Turner et al. (2003) described an X-linked recessive form of mental retardation in a family in which 10 males spanning 4 generations were affected. The main manifestations were severe to profound intellectual disability, muscular hypotonia in childhood, delayed walking, and in the adults, difficult and aggressive behavior. There was moderate reduction both in the occipitofrontal circumference and in height, and a similar facial appearance: triangular in shape with high forehead, prominent ears, and a small pointed chin.

Saillour et al. (2007) reported a French family in which 8 males spanning 4 generations had mental retardation. Four living patients were in specialized institutions. Other features included hypotonia, delayed motor development, and poor language skills. Among 5 patients, 2 who were examined had basal ganglia calcifications, and 2 had congenital hydrocephalus with stenosis of the aqueduct of Sylvius.

Mapping

Fried and Sanger (1973) found that the X-linked mental retardation syndrome in the Scottish family reported by Fried (1972) appeared to be linked to the blood group locus Xg with a most likely recombination fraction of 0.11.

Carpenter et al. (1999) performed linkage analysis on a 4-generation MRX59 family. A maximum lod score of 2.41 at theta = 0.00 was observed with microsatellite markers in Xp21.2, Xp22.1, and Xp22.2. Genetic localization of this familial condition made prenatal diagnosis informative for 1 of the obligate carriers.

Using linkage analysis in the 4-generation family with X-linked mental retardation that they studied, Turner et al. (2003) located the gene at Xp22 with maximum lod scores of 4.8 at theta = 0.0 for markers mapping between the closest recombination points at DXS7104 and DXS418.

Molecular Genetics

In a systematic sequencing screen of the coding exons of the X chromosome in 250 families with X-linked mental retardation (XLMR), Tarpey et al. (2006) identified 2 nonsense mutations and 1 consensus splice site mutation in the AP1S2 gene (300629) on Xp22 in 3 families, including those reported by Carpenter et al. (1999) and Turner et al. (2003). AP1S2 encodes an adaptin protein that constitutes part of the adaptor protein complex found at the cytoplasmic face of coated vesicles located at the Golgi complex. The complex mediates the recruitment of clathrin to the vesicle membrane. Tarpey et al. (2006) suggested that aberrant endocytic processing through disruption of adaptor protein complexes was likely to result from the AP1S2 mutations identified in the 3 XLMR-affected families. Such defects may plausibly cause abnormal synaptic development and function. AP1S2 was the first reported XLMR gene that encodes a protein directly involved in the assembly of endocytic vesicles.
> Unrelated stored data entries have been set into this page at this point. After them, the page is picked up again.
/-- The word waits for a walk (17 R439). -/
def State.noteWalk (s : State) (a : Nat) (k : Acc) : State :=
  let l := s.me
  let w : Walk := ⟨BitVec.ofNat 64 a, k.fetch, k.wr, k.atom, l.wpc, s.cycle⟩
  s.setMe { (l.setGroup fun g => { g with walks := true }) with walk := l.walk.orElse fun _ => some w }

/-! ### Pre-emption requests (18 R469 to R471) -/

/-- The level-T cycles of a request so far. -/
def PreReq.now (p : PreReq) (cycle : Nat) : Nat := if p.counting then p.count + (cycle - p.since) else p.count

/-- The request stops counting, as at the entry of a handler. -/
def PreReq.stop (p : PreReq) (cycle : Nat) : PreReq := { p with count := p.now cycle, counting := false }
def PreReq.go (p : PreReq) (cycle : Nat) : PreReq := { p with since := cycle, counting := true }

/-! ### Taking a trap (17 R441) -/

/-- The header of the handler image; none where TRAPVEC is 0, it cannot be read, or the image breaks R44 or R162. -/
def State.handler (s : State) (part ctx : Nat) : Option Header :=
  let v := (s.part part).trapVec
  let can (a : Nat) : Bool := match winOf a with
    | some (.global, o) => (match peek s part ctx o with | some e => !e.hostOwn | none => false)
    | _ => false
  if v = 0 || !can v.toNat || !can (v.toNat + 127) then none
  else match s.marchRead part ctx v.toNat 128 with
    | some bs => if headerOk bs then some (headerOf bs) else none
    | none => none

/-- The record of the slot's task changes state. -/
def State.slotState (s : State) (core k : Nat) (st : TState) : State :=
  let l := s.slot core k
  let s := s.setSlot core k { l with st := st }
  match s.slotRec core k with
  | some (d, r) => s.updRec d r.seq fun r => { r with st := st }
  | none => s

/-- A PARKED task's frame: it is written and the slot freed; without a cell the context stays in the slot; a member of a
co-resident gang keeps its slot and its frame is a copy (18 R468). -/
def State.writeParked (s : State) (core k : Nat) : State :=
  let l := s.slot core k
  if s.coresident l.id.part l.id.handle l.id.member then
    let (l, ts) := l.landAll
    let s := s.setSlot core k { l with csr := ts.foldl Csrs.hold l.csr }
    match s.slotRec core k, s.writeFrame core k with
    | some (d, r), some (i, s) => s.updRec d r.seq fun r => { r with cell := some i }
    | _, _ => s
  else (s.moveOut core k .parked).getD s

/-- PAGE_NOT_PRESENT and OWNERSHIP (17 R441, 18 R468): the task is PARKED; its frame waits until its loads have landed and its copy
commands have left the intake (17 R451). -/
def State.parkTask (s : State) (core k : Nat) : State :=
  let s := s.slotState core k .parked
  if s.settled core k then s.writeParked core k else s.setSlot core k { s.slot core k with parks := true }

/-- A trap raised at level S (17 R434). -/
def State.doubleTrap (s : State) (t : Trap) : State :=
  let id := s.me.id
  let s := s.errRecord (some id.part) 1 1 6 s.cur.1 ((t.wpc.setWidth 64 <<< 32) ||| t.cause.code.setWidth 64)
  s.failTask s.cur.1 s.cur.2

/-- TakeTrap (17 R441): the trap registers, then the park, the ERROR of a task with no usable handler, or the handler at level S
with a fresh S bank (17 R432).  `tpc` is TRAPPC; the caller has set the replay buffer. -/
def State.takeTrap (s : State) (t : Trap) (kind : TKind) (tpc : BitVec 32) : State :=
  let l := s.me
  if l.level = .s then s.doubleTrap t
  else
    let handler := s.handler l.id.part (s.jobOf l.id.part l.id.handle)
    let csr := { l.csr with trapDefer := kind = .f, trapCause := t.cause.code, trapInfo := t.info, trapWpc := t.wpc, trapPc := tpc }
    let l := { l with csr := csr, grp := none, walk := none, rptResume := false, pc := tpc }
    let s := s.setMe l
    if t.cause = .pageNotPresent || t.cause = .ownership then s.parkTask s.cur.1 s.cur.2
    else match handler with
      | none => s.failTask s.cur.1 s.cur.2
      | some h =>
        s.setMe { l with level := .s, sb := {}, hBase := (s.part l.id.part).trapVec + 128, hLen := h.codeLen, pc := h.entry,
                         pre := l.pre.map fun (p : PreReq) => p.stop s.cycle }

/-- The trap of the lowest code, the earliest among equals, and the others (17 R443). -/
def pickTrap : List Trap → Option (Trap × List Trap)
  | [] => none
  | t :: r =>
    match pickTrap r with
    | none => some (t, [])
    | some (u, r') => if u.cause.code.toNat < t.cause.code.toNat then some (u, t :: r') else some (t, r)

/-- The others are held (17 R443). -/
def State.holdTraps (s : State) (ts : List Trap) : State :=
  let l := s.me
  if ts.isEmpty then s else s.setMe { l with csr := ts.foldl Csrs.hold l.csr }

/-! ### Returning (17 R446) -/

/-- Whether a group holds a word that brings the bubble of R219. -/
def groupBubble (ws : List IWord) : Bool :=
  ws.any fun w => match decodeWord w with
    | .ok (.br _ _) | .ok (.jmp _ _) | .ok (.call _ _) | .ok (.ret _ _) | .ok (.brkl _) => true
    | _ => false

/-- The slot at level T after a handler or a restore: the buffered group is issued again; or an RPT group goes on; or issue
continues at the PC. -/
def Slot.resumeAt (l : Slot) (pc : BitVec 32) : Slot :=
  let r := l.rpl
  if r.valid then
    let g : Group :=
      { pc := r.leadPc, words := r.words, perf := r.perf, reissue := true, caps := r.caps,
        target := if r.taken then some l.csr.rplNext else none, point := r.point, bubble := groupBubble r.words }
    match r.left with
    | (i, _) :: _ => { l with grp := some { g with idx := i }, pc := r.leadPc }
    | [] => { l with grp := none, pc := l.csr.rplNext, rpl := { r with valid := false } }
  else { l with grp := none, pc := pc, rptResume := l.csr.rptrem ≠ 0 }

/-- The held trap of the lowest code, and the CSRs without it. -/
def Csrs.unhold (c : Csrs) : Option (Trap × Csrs) :=
  let all := c.heldFp.toList ++ c.heldRoutine.toList ++ c.heldPoison.toList ++ c.heldRemote.toList
  match pickTrap all with
  | none => none
  | some (t, _) =>
    some (t, if c.heldFp = some t then { c with heldFp := none } else if c.heldRoutine = some t then { c with heldRoutine := none }
      else if c.heldPoison = some t then { c with heldPoison := none } else { c with heldRemote := none })

/-- Whether a die's partition has a frame cell free. -/
def State.hasCell (s : State) (core part : Nat) : Bool := (freeCell ((s.die (coreDie core)).march part)).isSome

/-! ### SUSP.SUSPEND (09 R295) -/

/-- The register that a name of a record stands for, with its width in value slots; none where it is malformed (02 Table 2-5). -/
def nameReg (x : Nat) : Option (RegRef × Nat) :=
  match fld x 15 14 with
  | 0 => if fld x 13 7 = 0 then some (.s (fld x 6 0), 1) else none
  | 1 => if fld x 13 4 = 0 then some (.q (fld x 3 0), 1) else none
  | 2 => if fld x 13 11 = 0 && fld x 7 6 = 0 then some (.v (1 <<< (fld x 10 8)) (fld x 5 0), 8) else none
  | _ => if fld x 13 11 = 0 && fld x 7 3 = 0 then some (.vq (1 <<< (fld x 10 8)) (fld x 2 0), 8) else none

/-- LIVE and the name of a value slot in a record. -/
def recLive (bs : List Byte) (i : Nat) : Bool := (natOfBytes ((bs.drop 0xC).take 2)).testBit i
def recName (bs : List Byte) (i : Nat) : Nat := natOfBytes ((bs.drop (0x40 + 2 * i)).take 2)

/-- Whether a value slot belongs to a vector entry that begins before it (02 R30). -/
def recCovered (bs : List Byte) (i : Nat) : Bool :=
  i % 8 ≠ 0 && recLive bs (i / 8 * 8) && recName bs (i / 8 * 8) / 2 ^ 15 = 1

/-- The named registers of a record's LIVE and NAMES: value slot and register. -/
def liveRegs (bs : List Byte) : List (Nat × RegRef) :=
  (List.range 16).filterMap fun i =>
    if recLive bs i && !recCovered bs i then (nameReg (recName bs i)).map fun r => (i, r.1) else none

/-- Puts a field into a record's bytes. -/
def putField (bs : List Byte) (o n x : Nat) : List Byte :=
  (bytesOfNat n x).zipIdx.foldl (fun l (b, i) => setAt l (o + i) b) bs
Saillour et al. (2007) identified 2 pathogenic mutations in the AP1S2 gene (300629.0004 and 300629.0005, respectively) in affected members of 2 unrelated families with X-linked mental retardation. One of the families had been reported by Fried (1972).

Tarpey et al. (2009) sequenced the coding exons of the X chromosome in 208 families with X-linked mental retardation. They identified 3 mutations in the AP1S2 (300629) gene in 3 families.

In affected members of the family with MRXS reported by Pettigrew et al. (1991), Cacciagli et al. (2014) identified a hemizygous splice site mutation in the AP1S2 gene (300629.0006). The mutation was found by X-chromosome exome sequencing.

History

In extensive linkage studies in the family reported by Pettigrew et al. (1991), Huang et al. (1991) ruled out linkage with markers on Xp, proximal Xq, and Xq28. However, a new hypervariable short tandem repeat (STR) within the HPRT gene at Xq26 showed positive linkage to the disease locus, with a maximum lod score of 2.19 at a recombination fraction of 0.0.